- TO DO: Copy out each line below in which the string "along" appears.

[Stored data entries]
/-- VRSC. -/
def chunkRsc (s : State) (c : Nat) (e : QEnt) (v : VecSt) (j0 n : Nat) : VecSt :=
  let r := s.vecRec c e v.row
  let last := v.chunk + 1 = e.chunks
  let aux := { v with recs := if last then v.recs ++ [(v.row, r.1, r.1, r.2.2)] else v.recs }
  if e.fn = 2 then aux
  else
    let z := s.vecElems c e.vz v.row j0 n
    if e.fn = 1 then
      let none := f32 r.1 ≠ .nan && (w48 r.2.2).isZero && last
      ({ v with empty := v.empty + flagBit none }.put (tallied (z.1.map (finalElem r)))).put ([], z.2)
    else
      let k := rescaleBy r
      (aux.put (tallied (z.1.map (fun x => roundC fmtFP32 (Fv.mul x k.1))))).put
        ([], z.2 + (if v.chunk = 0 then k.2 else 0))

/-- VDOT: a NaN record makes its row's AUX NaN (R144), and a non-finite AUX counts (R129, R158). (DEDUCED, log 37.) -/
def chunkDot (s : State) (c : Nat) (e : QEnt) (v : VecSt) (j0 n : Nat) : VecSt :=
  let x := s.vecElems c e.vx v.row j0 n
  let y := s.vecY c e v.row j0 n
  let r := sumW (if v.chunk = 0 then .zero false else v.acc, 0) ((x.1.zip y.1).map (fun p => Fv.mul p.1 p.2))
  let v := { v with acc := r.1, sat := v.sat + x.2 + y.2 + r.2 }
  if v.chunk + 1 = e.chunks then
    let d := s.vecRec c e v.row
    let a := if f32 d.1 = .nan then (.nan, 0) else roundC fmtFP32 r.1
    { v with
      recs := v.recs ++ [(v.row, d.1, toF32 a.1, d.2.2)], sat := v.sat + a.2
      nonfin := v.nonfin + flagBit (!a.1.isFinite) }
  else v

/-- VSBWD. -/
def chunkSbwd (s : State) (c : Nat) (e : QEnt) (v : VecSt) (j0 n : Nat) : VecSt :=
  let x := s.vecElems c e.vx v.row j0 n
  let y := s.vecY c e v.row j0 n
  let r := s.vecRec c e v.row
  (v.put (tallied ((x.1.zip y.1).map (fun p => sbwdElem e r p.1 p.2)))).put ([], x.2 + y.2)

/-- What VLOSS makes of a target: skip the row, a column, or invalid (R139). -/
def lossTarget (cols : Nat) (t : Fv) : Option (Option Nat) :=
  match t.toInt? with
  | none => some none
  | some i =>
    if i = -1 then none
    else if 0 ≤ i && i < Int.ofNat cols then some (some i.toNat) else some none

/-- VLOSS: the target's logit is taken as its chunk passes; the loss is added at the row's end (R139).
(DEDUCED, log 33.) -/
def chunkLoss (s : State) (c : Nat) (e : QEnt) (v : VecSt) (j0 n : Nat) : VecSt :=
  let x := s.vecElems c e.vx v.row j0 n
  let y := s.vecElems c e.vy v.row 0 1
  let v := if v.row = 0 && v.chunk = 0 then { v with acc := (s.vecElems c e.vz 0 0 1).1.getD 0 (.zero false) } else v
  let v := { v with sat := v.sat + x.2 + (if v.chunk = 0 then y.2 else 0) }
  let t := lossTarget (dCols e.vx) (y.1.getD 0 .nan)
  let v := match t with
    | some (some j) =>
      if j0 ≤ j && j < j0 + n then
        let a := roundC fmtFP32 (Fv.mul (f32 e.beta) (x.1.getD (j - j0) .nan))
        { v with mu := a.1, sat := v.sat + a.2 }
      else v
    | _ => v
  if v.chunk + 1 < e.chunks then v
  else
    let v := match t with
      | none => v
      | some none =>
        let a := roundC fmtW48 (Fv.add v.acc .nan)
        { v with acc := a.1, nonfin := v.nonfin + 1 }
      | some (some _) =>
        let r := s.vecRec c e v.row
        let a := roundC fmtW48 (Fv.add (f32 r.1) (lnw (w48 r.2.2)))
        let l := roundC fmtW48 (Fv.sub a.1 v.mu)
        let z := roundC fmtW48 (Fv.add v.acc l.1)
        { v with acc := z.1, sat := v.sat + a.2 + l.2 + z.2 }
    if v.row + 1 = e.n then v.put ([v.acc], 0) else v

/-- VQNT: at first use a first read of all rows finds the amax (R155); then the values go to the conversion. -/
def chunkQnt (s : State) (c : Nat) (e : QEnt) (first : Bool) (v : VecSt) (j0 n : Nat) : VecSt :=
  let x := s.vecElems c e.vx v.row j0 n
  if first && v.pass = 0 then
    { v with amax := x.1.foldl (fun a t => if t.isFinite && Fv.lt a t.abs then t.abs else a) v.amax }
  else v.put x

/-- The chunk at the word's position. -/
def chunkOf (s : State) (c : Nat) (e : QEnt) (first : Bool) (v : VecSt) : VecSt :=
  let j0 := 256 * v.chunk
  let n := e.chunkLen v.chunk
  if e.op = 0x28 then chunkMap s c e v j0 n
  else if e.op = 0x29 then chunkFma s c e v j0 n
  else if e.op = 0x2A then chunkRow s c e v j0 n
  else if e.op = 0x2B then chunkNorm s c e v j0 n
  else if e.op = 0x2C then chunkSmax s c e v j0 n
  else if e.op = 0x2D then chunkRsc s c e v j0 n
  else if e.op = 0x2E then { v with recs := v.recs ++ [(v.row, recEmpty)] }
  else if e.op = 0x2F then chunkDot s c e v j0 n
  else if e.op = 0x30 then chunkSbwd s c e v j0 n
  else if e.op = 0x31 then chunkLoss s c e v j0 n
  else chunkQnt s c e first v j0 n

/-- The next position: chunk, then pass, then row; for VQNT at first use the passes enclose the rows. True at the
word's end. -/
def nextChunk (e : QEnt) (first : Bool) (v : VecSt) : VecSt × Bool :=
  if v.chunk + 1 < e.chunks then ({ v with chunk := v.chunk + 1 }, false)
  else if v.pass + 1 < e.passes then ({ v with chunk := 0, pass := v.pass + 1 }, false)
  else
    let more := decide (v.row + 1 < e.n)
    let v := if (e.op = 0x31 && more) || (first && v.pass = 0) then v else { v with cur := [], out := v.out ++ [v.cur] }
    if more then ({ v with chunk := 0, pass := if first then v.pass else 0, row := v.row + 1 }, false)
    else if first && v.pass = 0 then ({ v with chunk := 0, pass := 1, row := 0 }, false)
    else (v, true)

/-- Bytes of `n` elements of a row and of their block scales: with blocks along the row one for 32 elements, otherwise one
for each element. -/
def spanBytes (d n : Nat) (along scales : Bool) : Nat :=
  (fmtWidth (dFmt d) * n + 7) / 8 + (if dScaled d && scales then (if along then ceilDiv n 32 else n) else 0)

- REPLY:
/-- Bytes of `n` elements of a row and of their block scales: with blocks along the row one for 32 elements, otherwise one
def spanBytes (d n : Nat) (along scales : Bool) : Nat :=
  (fmtWidth (dFmt d) * n + 7) / 8 + (if dScaled d && scales then (if along then ceilDiv n 32 else n) else 0)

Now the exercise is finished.